The result is the current hybrid limbo, which might be the most accurate possible fulfillment of the original prophecy. The office is not dead. But it is no longer mandatory in the way it once was. Millions of Americans now work remotely some or all of the time — a number that would have seemed utopian to those 1957 management consultants.
The nine-to-five is not gone, but it has loosened. The daily commute is not extinct, but it has, for a meaningful portion of the workforce, become negotiable.
Grading the Prophets, Fairly
So were the mid-century futurists wrong? Technically, yes — their timelines were off by anywhere from thirty to forty years, and they failed to account for the institutional inertia that would delay the transition. That's a significant miss.
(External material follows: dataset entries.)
theorem laneGrant_opens (hopen : (s.stove n).fenced = false) (hticket : (s.strand n k).ticket e = t) (hjob : t.job = some (.czOpen b))
    (hused : t.used = true) (hblk : Tab.find (s.stove n).blocks b = some y)
    (hfree : (s.stove n).freeUnit c = some l) (horphans : (s.stove n).orphans = []) (hbegun : s.drvsBegun n = true)
    (hfirst : (s.stove n).nextJob (fun k t => t.job.bind Job.unit == some c && !t.granted && (s.stove n).first k t) = some (k, e, t))
    (hnone : (s.stove n).nextJob (fun k t => (t.job.bind Job.unit == some c && !t.granted && (s.stove n).first k t) && s.bypassed n t) = none) :
    Does (.laneGrant n c none) s [.stoves] [] (fun t' => Ended n k e 0 t' ∧ Tab.find (t'.stove n).blocks b = some { y with lane := some l } ∧
      (t'.strand n k).g = (s.strand n k).g ∧ (t'.strand n k).pc = (s.strand n k).pc) := by
  have hst : (s.endOrphans n c).stove n = s.stove n := State.stove_endOrphans horphans
  generalize hu : (s.endOrphans n c).updBlk n b (fun x => { x with lane := some l }) = u
  have hustove : u.stove n =
      { s.stove n with blocks := (s.stove n).blocks.map (fun e => if e.1 == b then (e.1, { e.2 with lane := some l }) else e) } := by
    rw [← hu, State.stove_updBlk, hst]
  have hustrand : u.strand n k = s.strand n k := by rw [State.strand, hustove, State.strand]
  have hgive : (s.endOrphans n c).giveUnit n k e l t = u.finishTicket n k e 0 := by simp only [State.giveUnit, hjob, hu]
  have hstove : (u.finishTicket n k e 0).stove n = { u.stove n with strands := Tab.upd (u.stove n).strands k {} (fun x => x.updTicket e
      (fun t => if t.used then { t with job := none, granted := false, status := 0 } else t)) } := State.stove_updStrand _
  have hbegun' : (u.finishTicket n k e 0).drvsBegun n = true := by
    refine State.drvsBegun_of_jobs (s := s) (hu ▸ rfl) hbegun fun w hw => ?_
    rw [hstove] at hw
    refine (Stove.mem_jobs_updTicket hw).imp (fun hold => ?_) fun ⟨hnew, hsome⟩ => ?_
    · rw [hustove] at hold
      exact hold
    · have hx : (Tab.getD (u.stove n).strands k {}).ticket e = t := by rw [← State.strand, hustrand, hticket]
      rw [hnew, hx, Ticket.finish_job t hused] at hsome
      exact absurd hsome Bool.false_ne_true
  have hkept : Kept [.stoves] [] s (u.finishTicket n k e 0) :=
    Kept.updStrand (hu ▸ ((Kept.refl _ _ s).updStove (by simp) n _).updStove (by simp) n _) (by simp) n k _
  refine ⟨_, exec_laneGrant hopen horphans hfree hfirst hnone hgive hbegun', ?_, hkept⟩
  have hblocks : Tab.find ((u.finishTicket n k e 0).stove n).blocks b = some { y with lane := some l } := by
    rw [hstove, hustove]
    exact (find_map_key (fun x : CzBlk => { x with lane := some l }) b _).trans (congrArg (Option.map _) hblk)
  have hstrand : (u.finishTicket n k e 0).strand n k = (s.strand n k).updTicket e
      (fun t => if t.used then { t with job := none, granted := false, status := 0 } else t) := by
    rw [State.finishTicket, State.strand_updStrand, hustrand]
  refine ⟨?_, hblocks, ?_, ?_⟩
  · rw [Ended, hstrand, Strand.ticket_updTicket, hticket, Ticket.finish_job t hused]
    exact ⟨rfl, rfl⟩
  · rw [hstrand]
    rfl
  · rw [hstrand]
    rfl

/-! ### END (R144, R148, R187) -/

theorem endItem_waits (hf : s.fetches n k 0x01 f = true) (ha : f.a = 0) (hc : f.c = 0) (hx : f.x = 0) (himm : f.imm = 0)
    (hdone : (s.strand n k).allDone = false) :
    Does (.endItem n k f) s [.stoves] [] (fun t => t.strand n k = { s.strand n k with wait := some .all } ∧ StoveKept n k id s t) :=
  does_stall hf rfl (if_pos (by simp [ha, hc, hx, himm, State.strand_turned, hdone]))

/-- The strand has given up what it holds and is idle. -/
def State.strandEnded (s : State) (n k : Nat) : State := (s.releaseStrand n k).updStrand n k (fun y => { y with st := .idle, item := none })

/-- The kinds of which only the poster is told. -/
def WorkItem.onlyTold (w : WorkItem) : Prop := w.kind = 0 ∨ w.kind = 2 ∨ (w.kind = 7 ∧ w.arg / 2 ^ 48 ≠ 0x0901)

theorem State.itemEnded_emits (h : w.onlyTold) (value : Nat) : s.itemEnded w value = s.emit (.itemEnd (leAt w.bytes 6 2) w.tag value) := by
  rcases h with hk | hk | ⟨hk, harg⟩
  · simp only [State.itemEnded, hk]
  · simp only [State.itemEnded, hk]
  · simp only [State.itemEnded, hk, State.firmwareItem, beq_false_of_ne harg, Bool.and_false, Bool.false_eq_true, if_false]

/-- The state after an END: the strand has ended, its poster is told. -/
def State.afterEnd (s : State) (n k : Nat) (o : Out) (pc : Nat) : State :=
  (((s.turned n k).strandEnded n k).emit o).updStrand n k (fun y => { y with pc := pc, wait := none })

theorem exec_endItem (h : s.issues n k 0x01 f (f.a == 0 && f.c == 0 && f.x == 0 && f.imm == 0) (s.strand n k).pc = true)
    (hdone : (s.strand n k).allDone = true) (hitem : (s.strand n k).item = some w) (hw : w.onlyTold) :
    exec (.endItem n k f) s =
      .next (s.afterEnd n k (.itemEnd (leAt w.bytes 6 2) w.tag (((s.strand n k).reg f.b).toNat % 2 ^ 32)) (s.strand n k).pc) := by
  obtain ⟨hf, hl, hh⟩ := State.issues_iff.mp h
  refine congrArg Host.Outcome.next ((State.onTurn_of_fetches hf _).trans ((if_neg ?_).trans ?_))
  · simp [State.strand_turned, hdone]
  · refine State.perform_goesOn hl ?_ (congrArg Strand.pc State.strand_turned) (by rw [State.runSlot_turned]; exact hh)
    simp only [State.strand_turned, hitem, State.itemEnded_emits hw]
    rfl

theorem State.strand_strandEnded : (s.strandEnded n k).strand n k = { (s.strand n k).givesUp with st := .idle, item := none } := by
  rw [State.strandEnded, State.strand_updStrand, State.strand_releaseStrand]

theorem State.stove_strandEnded : (s.strandEnded n k).stove n =
    { (s.stove n).givesUp k with strands := ((s.strandEnded n k).stove n).strands } := by
  rw [State.strandEnded, State.stove_updStrand, State.stove_releaseStrand]

theorem State.strandEnded_kept (s : State) (n k : Nat) : Kept strandParts [] s (s.strandEnded n k) :=
  (s.releaseStrand_kept n k).updStrand (by simp [strandParts]) n k _

theorem Strand.ticket_givesUp (x : Strand) (e : Nat) : x.givesUp.ticket e = { epoch := (x.ticket e).epoch } :=
  Tab.getD_mapVals x.tickets (fun _ t => ({ epoch := t.epoch } : Ticket)) e {} {} rfl

/-- The lock goes to whom it suspended. -/
theorem Stove.lock_givesUp {v : Stove} {h u : CiHold} (hlock : v.lock = some h) (hk : h.strand = k) (hsusp : v.susp = some u) (hu : u.strand ≠ k) :
    (v.givesUp k).lock = some u := by
  simp [Stove.givesUp, hlock, hk, hsusp, hu, Stove.unlock]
But look at where we actually landed. Remote and hybrid work is now a mainstream feature of American professional life in a way it simply was not in 2019. The technology they predicted would make the office optional does, in fact, make the office optional. A generation of workers has now experienced both modes and, given the choice, many of them have chosen not to commute.
The prophets were wrong about the timeline. They were wrong about the mechanism. They were wrong about how easy it would be to convince a middle manager to relinquish his parking spot.
But the destination? They were only about 35 years off.
Around here, we call that a moral victory.